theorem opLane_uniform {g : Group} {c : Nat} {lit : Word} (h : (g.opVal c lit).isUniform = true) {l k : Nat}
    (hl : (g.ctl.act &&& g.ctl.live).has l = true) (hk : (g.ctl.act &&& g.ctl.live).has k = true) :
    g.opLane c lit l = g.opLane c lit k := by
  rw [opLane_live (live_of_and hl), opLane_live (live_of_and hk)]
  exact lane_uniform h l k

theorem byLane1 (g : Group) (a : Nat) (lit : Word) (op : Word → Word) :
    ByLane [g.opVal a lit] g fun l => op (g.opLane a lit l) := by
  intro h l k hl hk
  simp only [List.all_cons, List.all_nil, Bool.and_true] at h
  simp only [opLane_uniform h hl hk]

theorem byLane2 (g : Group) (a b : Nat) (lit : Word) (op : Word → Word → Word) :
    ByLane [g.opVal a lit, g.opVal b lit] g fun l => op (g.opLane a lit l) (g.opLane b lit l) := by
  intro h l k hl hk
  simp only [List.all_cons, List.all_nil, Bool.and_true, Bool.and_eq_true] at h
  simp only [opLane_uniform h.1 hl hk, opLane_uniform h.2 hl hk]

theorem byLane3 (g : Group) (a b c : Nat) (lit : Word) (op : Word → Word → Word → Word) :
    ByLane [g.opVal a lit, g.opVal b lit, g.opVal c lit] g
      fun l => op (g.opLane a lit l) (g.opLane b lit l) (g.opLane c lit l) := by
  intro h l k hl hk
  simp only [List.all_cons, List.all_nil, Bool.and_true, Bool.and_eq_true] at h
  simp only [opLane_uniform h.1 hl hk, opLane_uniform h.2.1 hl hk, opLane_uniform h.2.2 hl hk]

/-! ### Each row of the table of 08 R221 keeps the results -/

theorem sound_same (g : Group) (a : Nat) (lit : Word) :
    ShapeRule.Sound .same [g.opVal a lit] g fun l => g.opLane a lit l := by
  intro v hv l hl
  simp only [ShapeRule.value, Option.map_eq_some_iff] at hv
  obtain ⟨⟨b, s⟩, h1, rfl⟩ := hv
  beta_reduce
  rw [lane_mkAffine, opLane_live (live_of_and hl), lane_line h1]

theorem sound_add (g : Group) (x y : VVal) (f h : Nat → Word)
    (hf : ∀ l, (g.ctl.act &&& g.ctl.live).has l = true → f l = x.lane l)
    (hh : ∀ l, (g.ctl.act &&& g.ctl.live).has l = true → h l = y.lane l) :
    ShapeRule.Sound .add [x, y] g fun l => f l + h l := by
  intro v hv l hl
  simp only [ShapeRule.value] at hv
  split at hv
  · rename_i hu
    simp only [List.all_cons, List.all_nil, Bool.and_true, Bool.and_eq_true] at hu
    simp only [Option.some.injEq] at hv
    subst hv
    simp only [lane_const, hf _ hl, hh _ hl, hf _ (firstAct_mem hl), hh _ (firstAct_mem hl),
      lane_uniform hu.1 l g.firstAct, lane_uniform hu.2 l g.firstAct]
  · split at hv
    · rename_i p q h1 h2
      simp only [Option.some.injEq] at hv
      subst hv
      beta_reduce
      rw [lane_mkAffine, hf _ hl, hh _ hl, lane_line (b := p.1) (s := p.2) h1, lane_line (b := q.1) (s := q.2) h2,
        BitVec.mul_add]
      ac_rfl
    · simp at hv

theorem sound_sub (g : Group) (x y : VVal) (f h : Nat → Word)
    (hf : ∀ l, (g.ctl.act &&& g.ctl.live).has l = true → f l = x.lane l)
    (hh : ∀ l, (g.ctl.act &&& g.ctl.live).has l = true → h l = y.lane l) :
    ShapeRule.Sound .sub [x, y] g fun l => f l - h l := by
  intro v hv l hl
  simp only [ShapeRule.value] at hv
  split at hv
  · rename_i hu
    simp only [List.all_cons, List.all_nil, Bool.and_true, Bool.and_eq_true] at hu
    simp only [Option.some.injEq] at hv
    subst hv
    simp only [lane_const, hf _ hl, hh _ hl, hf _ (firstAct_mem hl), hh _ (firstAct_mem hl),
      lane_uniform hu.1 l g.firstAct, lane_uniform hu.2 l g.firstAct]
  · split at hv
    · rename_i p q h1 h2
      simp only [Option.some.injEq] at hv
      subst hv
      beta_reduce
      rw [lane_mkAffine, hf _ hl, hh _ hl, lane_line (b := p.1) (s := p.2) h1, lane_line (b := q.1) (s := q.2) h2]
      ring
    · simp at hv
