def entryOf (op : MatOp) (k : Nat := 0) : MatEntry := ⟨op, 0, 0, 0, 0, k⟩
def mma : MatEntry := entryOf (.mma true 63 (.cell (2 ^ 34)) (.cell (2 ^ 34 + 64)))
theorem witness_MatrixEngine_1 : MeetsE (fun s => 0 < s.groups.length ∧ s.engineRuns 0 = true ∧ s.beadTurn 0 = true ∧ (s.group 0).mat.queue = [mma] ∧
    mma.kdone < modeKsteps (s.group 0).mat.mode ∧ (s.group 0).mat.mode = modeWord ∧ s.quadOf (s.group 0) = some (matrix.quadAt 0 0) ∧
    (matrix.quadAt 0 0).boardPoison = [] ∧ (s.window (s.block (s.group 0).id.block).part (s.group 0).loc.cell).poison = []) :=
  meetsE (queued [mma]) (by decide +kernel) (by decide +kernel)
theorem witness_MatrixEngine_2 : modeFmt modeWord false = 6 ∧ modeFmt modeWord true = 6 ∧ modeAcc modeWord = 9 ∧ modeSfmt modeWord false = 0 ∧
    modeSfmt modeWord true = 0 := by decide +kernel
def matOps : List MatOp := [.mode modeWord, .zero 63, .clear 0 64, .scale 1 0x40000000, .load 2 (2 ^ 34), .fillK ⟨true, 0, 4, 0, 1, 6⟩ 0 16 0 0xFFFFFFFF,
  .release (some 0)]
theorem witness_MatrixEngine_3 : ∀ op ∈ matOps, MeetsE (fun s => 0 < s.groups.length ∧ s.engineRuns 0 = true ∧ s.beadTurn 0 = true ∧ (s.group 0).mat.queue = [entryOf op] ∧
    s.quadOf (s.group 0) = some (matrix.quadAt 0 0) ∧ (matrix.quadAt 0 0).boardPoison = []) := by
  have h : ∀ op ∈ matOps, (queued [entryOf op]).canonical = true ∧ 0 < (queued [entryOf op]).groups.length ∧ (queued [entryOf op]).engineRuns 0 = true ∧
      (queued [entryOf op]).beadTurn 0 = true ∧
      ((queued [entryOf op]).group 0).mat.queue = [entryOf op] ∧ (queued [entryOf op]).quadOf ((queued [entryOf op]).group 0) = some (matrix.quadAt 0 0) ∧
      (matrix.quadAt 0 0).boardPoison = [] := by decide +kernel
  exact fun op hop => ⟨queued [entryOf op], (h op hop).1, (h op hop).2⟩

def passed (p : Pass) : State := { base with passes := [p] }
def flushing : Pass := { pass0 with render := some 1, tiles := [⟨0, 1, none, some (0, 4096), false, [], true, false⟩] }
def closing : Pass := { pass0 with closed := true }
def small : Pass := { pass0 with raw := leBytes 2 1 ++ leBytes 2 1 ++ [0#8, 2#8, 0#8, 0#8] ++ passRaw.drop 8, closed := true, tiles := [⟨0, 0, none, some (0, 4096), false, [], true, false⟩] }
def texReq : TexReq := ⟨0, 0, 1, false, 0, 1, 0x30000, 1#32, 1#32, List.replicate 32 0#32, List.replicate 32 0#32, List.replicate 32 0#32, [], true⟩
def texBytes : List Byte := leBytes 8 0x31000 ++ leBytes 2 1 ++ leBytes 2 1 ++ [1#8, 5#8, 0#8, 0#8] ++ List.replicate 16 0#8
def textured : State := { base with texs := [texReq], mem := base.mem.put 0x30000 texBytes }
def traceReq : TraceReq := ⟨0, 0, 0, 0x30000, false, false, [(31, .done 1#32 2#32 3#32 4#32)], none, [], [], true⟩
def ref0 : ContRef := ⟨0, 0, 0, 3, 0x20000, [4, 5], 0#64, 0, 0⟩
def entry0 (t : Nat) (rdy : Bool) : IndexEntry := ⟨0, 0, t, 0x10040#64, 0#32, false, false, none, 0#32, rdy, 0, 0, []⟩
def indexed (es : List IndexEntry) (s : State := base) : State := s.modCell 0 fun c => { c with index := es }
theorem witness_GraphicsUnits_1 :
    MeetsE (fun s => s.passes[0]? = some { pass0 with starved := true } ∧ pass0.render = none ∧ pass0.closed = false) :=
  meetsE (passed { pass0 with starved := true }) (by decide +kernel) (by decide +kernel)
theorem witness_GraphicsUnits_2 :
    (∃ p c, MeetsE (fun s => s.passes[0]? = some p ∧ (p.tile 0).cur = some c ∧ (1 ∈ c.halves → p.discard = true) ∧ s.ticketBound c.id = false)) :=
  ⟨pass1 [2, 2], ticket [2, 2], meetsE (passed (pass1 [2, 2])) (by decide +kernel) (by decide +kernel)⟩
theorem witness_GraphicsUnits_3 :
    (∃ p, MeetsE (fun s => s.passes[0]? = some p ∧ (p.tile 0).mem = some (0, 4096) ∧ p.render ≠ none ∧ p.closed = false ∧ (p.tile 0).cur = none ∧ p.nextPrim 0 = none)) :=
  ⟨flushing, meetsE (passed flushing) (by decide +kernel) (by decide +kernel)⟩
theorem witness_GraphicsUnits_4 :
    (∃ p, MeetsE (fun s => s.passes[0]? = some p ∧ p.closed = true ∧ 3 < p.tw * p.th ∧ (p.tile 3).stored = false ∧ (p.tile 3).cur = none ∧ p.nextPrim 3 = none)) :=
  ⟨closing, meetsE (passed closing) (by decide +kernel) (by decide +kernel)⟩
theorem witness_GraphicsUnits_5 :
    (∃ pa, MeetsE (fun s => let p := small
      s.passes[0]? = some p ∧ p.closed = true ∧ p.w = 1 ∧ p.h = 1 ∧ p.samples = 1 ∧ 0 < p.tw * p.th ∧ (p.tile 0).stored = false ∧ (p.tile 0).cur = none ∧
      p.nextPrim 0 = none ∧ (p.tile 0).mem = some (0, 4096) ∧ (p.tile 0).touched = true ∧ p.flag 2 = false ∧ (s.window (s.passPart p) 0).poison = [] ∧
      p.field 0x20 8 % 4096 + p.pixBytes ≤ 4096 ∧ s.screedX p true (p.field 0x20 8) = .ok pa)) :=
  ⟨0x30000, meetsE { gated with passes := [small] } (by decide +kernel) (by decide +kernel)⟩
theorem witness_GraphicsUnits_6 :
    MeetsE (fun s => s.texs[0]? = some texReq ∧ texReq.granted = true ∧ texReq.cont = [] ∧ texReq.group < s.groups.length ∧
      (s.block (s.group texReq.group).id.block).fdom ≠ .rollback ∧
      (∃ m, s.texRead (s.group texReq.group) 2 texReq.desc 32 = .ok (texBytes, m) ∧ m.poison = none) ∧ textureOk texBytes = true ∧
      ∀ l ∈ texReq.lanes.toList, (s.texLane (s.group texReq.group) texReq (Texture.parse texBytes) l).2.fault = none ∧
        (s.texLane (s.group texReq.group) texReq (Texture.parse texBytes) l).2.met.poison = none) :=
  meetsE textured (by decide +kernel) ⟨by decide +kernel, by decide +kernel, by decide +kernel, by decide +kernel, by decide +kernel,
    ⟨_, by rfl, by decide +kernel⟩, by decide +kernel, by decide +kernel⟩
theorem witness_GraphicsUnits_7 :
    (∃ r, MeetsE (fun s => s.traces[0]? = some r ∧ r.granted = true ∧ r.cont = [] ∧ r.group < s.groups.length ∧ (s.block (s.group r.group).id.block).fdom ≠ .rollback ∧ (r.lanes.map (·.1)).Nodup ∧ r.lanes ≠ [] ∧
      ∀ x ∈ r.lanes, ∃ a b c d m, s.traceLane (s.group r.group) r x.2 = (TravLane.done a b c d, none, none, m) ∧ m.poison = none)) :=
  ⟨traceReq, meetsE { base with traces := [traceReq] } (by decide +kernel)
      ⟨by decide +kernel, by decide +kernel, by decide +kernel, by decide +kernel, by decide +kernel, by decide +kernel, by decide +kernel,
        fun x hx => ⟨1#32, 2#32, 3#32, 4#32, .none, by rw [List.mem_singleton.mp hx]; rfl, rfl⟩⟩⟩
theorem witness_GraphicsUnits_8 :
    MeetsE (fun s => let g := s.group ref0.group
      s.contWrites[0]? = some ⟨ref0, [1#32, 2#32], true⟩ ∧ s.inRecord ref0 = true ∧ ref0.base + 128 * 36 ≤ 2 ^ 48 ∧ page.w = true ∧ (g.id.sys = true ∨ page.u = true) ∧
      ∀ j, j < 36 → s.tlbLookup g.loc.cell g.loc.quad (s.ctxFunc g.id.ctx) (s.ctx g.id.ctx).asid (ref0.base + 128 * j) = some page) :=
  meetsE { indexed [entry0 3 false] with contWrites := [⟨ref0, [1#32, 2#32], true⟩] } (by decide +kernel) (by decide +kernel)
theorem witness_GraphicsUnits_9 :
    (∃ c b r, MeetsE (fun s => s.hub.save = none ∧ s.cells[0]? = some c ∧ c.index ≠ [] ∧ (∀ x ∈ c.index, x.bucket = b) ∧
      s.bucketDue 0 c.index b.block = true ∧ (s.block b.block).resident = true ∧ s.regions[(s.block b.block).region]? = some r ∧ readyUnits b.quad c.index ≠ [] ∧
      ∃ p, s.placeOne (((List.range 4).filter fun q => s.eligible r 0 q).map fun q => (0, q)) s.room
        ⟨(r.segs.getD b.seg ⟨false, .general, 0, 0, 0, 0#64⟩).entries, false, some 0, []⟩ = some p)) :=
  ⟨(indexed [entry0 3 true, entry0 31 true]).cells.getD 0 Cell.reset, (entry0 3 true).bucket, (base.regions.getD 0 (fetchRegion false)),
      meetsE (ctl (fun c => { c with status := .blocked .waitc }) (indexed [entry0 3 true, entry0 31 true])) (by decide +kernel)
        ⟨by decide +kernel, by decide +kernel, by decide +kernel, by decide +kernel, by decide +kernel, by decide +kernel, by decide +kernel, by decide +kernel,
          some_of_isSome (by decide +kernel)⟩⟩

====================

**Work task**
Print again the lines of the entries above that fall between the line holding "def passed (p" and the line holding "def small : Pass", inclusive, exactly as they stand.

**Your response**
def passed (p : Pass) : State := { base with passes := [p] }
def flushing : Pass := { pass0 with render := some 1, tiles := [⟨0, 1, none, some (0, 4096), false, [], true, false⟩] }
def closing : Pass := { pass0 with closed := true }
def small : Pass := { pass0 with raw := leBytes 2 1 ++ leBytes 2 1 ++ [0#8, 2#8, 0#8, 0#8] ++ passRaw.drop 8, closed := true, tiles := [⟨0, 0, none, some (0, 4096), false, [], true, false⟩] }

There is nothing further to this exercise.